Detection of Genomic Rearrangements by Southern Blotting.
Genomic DNA was digested, separated by gel electrophoresis, and transferred to a nitrocellulose membrane using standard protocols. Probes against mouse c-Myc were generated by PCR. Probe labeling, hybridization, and detection were done using the AlkPhos Direct Labeling and Detection System (Amersham).

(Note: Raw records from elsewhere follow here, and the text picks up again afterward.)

-- ==== Sys2Proof/Laws/Keep2.lean ====
section
/-! SUPPORT. One lemma per operation: the components it may change, as a mask (part 2 of 5, in the order of dependence). -/
set_option maxRecDepth 10000
namespace Sys2Proof.Machine
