-- ==== Sys2Proof/Laws/Keep4.lean ====
section
/-! SUPPORT. One lemma per operation: the components it may change, as a mask (part 4 of 5, in the order of dependence). -/
set_option maxRecDepth 10000
namespace Sys2Proof.Machine
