-- ==== Sys2Proof/Laws/State.lean ====
section
/-! SUPPORT. What the updates of the state leave: one lemma for each update and each field that it does not write. -/
namespace Sys2Proof.Machine
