-- ==== Sys2Proof/Laws/Fields.lean ====
section
/-! SUPPORT. The fields that an event, a merge and a pair of registers leave as they are. -/
namespace Sys2Proof.Machine
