-- ==== Sys2Proof/Laws/Frame1.lean ====
section
/-! SUPPORT. One lemma per operation: what it leaves as it is (part 1 of 6, in the order of dependence). -/
set_option maxRecDepth 10000
namespace Sys2Proof.Machine
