-- ==== Sys2Proof/Laws/Frame3.lean ====
section
/-! SUPPORT. One lemma per operation: what it leaves as it is (part 3 of 6, in the order of dependence). -/
set_option maxRecDepth 10000
namespace Sys2Proof.Machine
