-- ==== Sys2Proof/Laws/Frame4.lean ====
section
/-! SUPPORT. One lemma per operation: what it leaves as it is (part 4 of 6, in the order of dependence). -/
set_option maxRecDepth 10000
namespace Sys2Proof.Machine
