-- ==== Sys2Proof/Laws/Frame5.lean ====
section
/-! SUPPORT. One lemma per operation: what it leaves as it is (part 5 of 6, in the order of dependence). -/
set_option maxRecDepth 10000
namespace Sys2Proof.Machine
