-- ==== Sys2Proof/Laws/Frame6.lean ====
section
/-! SUPPORT. One lemma per operation: what it leaves as it is (part 6 of 6, in the order of dependence). -/
set_option maxRecDepth 10000
namespace Sys2Proof.Machine
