theorem gazCollectEnd_due (sent : s.gazSend d = some x) (runs : x.isOver = false)
    (due : x.act + ((x.collect * mtMs : Nat) : Int) ≤ s.mt) : exec (.gazCollectEnd d) s = .next (s.gazFinish d) := by
  change execGazCollectEnd d s = _
  simp only [execGazCollectEnd, sent, runs, Int.not_lt.2 due, decide_false, Bool.or_self, Bool.false_eq_true, if_false]

end

/-! ## Fault reports (R596 to R598) -/

section
variable {s : State} {l : List Byte} (en : s.isSet GAZ_FR_EN = true)
include en

/-- A good report of a subject and a class without an open digest. -/
theorem faultReportRx_first (good : s.reportOk l = true)
    (first : s.digestOf (leNat ((l.drop 12).take 4)) (leNat ((l.drop 5).take 1)) = none) : exec (.faultReportRx l) s =
      .next (s.reportFold (leNat ((l.drop 12).take 4)) (leNat ((l.drop 5).take 1)) (leNat ((l.drop 8).take 4))) := by
  change execFaultReportRx l s = _
  simp only [execFaultReportRx, en, State.faultReport, good, first, Bool.not_true, Bool.false_eq_true, if_false, if_true]

theorem faultReportRx_bad (bad : s.reportOk l = false) : exec (.faultReportRx l) s = .next s.reportRefuse := by
  change execFaultReportRx l s = _
  simp only [execFaultReportRx, en, State.faultReport, bad, Bool.not_false, if_true]

end

theorem digestClose_due {s : State} {u c : Nat} {x : Digest} (opened : s.digestOf u c = some x) (due : x.closes ≤ s.mt) :
    exec (.digestClose u c) s = .next (s.digestClose x) := by
  change execDigestClose u c s = _
  simp only [execDigestClose, opened, due, if_true]

/-- Settles O33: each command meets the law of its row above. -/
theorem gazetteerCommandsComplete : Obligations.GazetteerCommandsComplete :=
  ⟨fun _ _ _ _ _ _ _ _ _ sent runs left registered inTime due hsl hgen hc =>
     gazCopyTx_sends sent runs left registered inTime due hsl hgen hc,
   fun _ _ _ _ _ _ sent runs left registered late => gazCopyTx_tooLate sent runs left registered late,
   fun _ _ _ _ _ _ sent copied registered runs unanswered due => gazRetry_due sent copied registered runs unanswered due,
   fun _ _ _ _ _ opened => gazOutcomeRx_reply opened, fun _ _ _ refused => gazOutcomeRx_refused refused,
   fun _ _ _ sent runs due => gazCollectEnd_due sent runs due, fun _ _ en good first => faultReportRx_first en good first,
   fun _ _ en bad => faultReportRx_bad en bad, fun _ _ _ _ opened due => digestClose_due opened due⟩

/-! ## Writes of `PWR_DOM` (R628) -/

section
variable {s u : State} {d : Nat} {w : Wr}

theorem pwrDown_inUse (awake : u.get (PWR_DOM_STATE d) = 0) (used : u.domainInUse d = true) :
    u.pwrDown d = (1, u.put (PWR_DOM_CODE d) 1) := by
  simp only [State.pwrDown, awake, used, ne_eq, not_true_eq_false, if_false, if_true]

section
variable (opens : s.Opens w (0x10100 + 4 * d)) (hd : d ≤ 96) (hu : u = s.mergeRaw (PWR_DOM d).key w)
include opens hd hu

theorem pwrDown_opens (down : w.hits 31 = true) (notUp : w.hits 30 = false) : exec (.pwrDown d w) s = .next (u.pwrDown d).2 := by
  subst hu
  change execPwrDown d w s = _
  rw [execPwrDown, pfOnly_open opens, if_pos hd, State.pwrDomWrite]
  simp only [down, notUp, Bool.and_false, Bool.false_eq_true, if_false, if_true]

theorem pwrUp_opens (notDown : w.hits 31 = false) (up : w.hits 30 = true) : exec (.pwrUp d w) s = .next (u.pwrUp d).2 := by
  subst hu
  change execPwrUp d w s = _
  rw [execPwrUp, pfOnly_open opens, if_pos hd, State.pwrDomWrite]
  simp only [notDown, up, Bool.false_and, Bool.false_eq_true, if_false, if_true]

end

end

/-! ## Drains and wakes of the domains (R629, R632, R635, R636) -/

section
variable {s : State} {d : Nat}

theorem drainComplete_drained (drains : s.get (PWR_DOM_STATE d) = 1) (plain : d ≠ 95) (drained : s.domDrained d = true) :
    exec (.drainComplete d) s = .next (((s.domainAsleep d).raise evPWR_DOMAIN_DOWN d).finishDomain 0x1001 d 0) := by
  change execDrainComplete d s = _
  simp only [execDrainComplete, drains, plain, drained, ne_eq, not_true_eq_false, Bool.not_true, Bool.false_eq_true, if_false]

theorem drainTimeout_due (drains : s.get (PWR_DOM_STATE d) = 1) (passed : s.domPassed d 100000 = true) :
    exec (.drainTimeout d) s = .next (((((((s.put (PWR_DOM_STATE d) 0).refusedEnd d).put (PWR_DOM_CODE d) 3).put PWR_STAT_DRAIN_FAIL_SEEN
      1).raise evPWR_DRAIN_FAIL d).finishDomain 0x1001 d 0x781)) := by
  change execDrainTimeout d s = _
  simp only [execDrainTimeout, drains, passed, ne_eq, not_true_eq_false, decide_false, Bool.not_true, Bool.or_self, Bool.false_eq_true,
    if_false]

Sequencing of Myc and Notch1.
Myc exons 2 and 3 and Notch1 exons 26, 27, and 34 were PCR amplified (primers in Table S4) and directly sequenced. Notch1 exon 34 (sample #183) was cloned into pBluescript KS+ to obtain allele-specific sequences.
shRNA-Mediated Knockdown.
Cell lines derived from primary and recurring tumors were infected with the pLKO.1 lentiviral vector containing either control or MYC-specific shRNA (Sigma TRCTRCN0000039642) and GFP.
Supplementary Material
Acknowledgments
We thank members of the D.W.F. laboratory for helpful discussion and suggestions. This work was funded by the Burroughs Welcome Fund, the Damon Runyon Foundation, National Institutes of Health (NIH) RO1 Grant CA 089305, 105102, National Cancer Institute's In-vivo Cellular and Molecular Imaging Center Grant CA 114747, Integrative Cancer Biology Program Grant CA 112973, NIH/National Cancer Institute PO1 Grant CA034233, and Leukaemia and Lymphoma Society Translational Research Grant R6223-07 (to D.W.F.). P.S.C. was funded by NIH Training Grant 5 T32 AI07290, J.v.R. was supported by the Lymphoma Research Foundation, and S.J.A. was supported by National Cancer Institute Public Health Service Grant T32CA09151.
Footnotes
The authors declare no conflict of interest.
This article is a PNAS Direct Submission.
Data deposition: The data reported in this paper have been deposited in the Gene Expression Omnibus (GEO) database, www.ncbi.nlm.nih.gov/geo (accession no. GSE32341).
This article contains supporting information online at www.pnas.org/lookup/suppl/doi:10.1073/pnas.1107303108/-/DCSupplemental.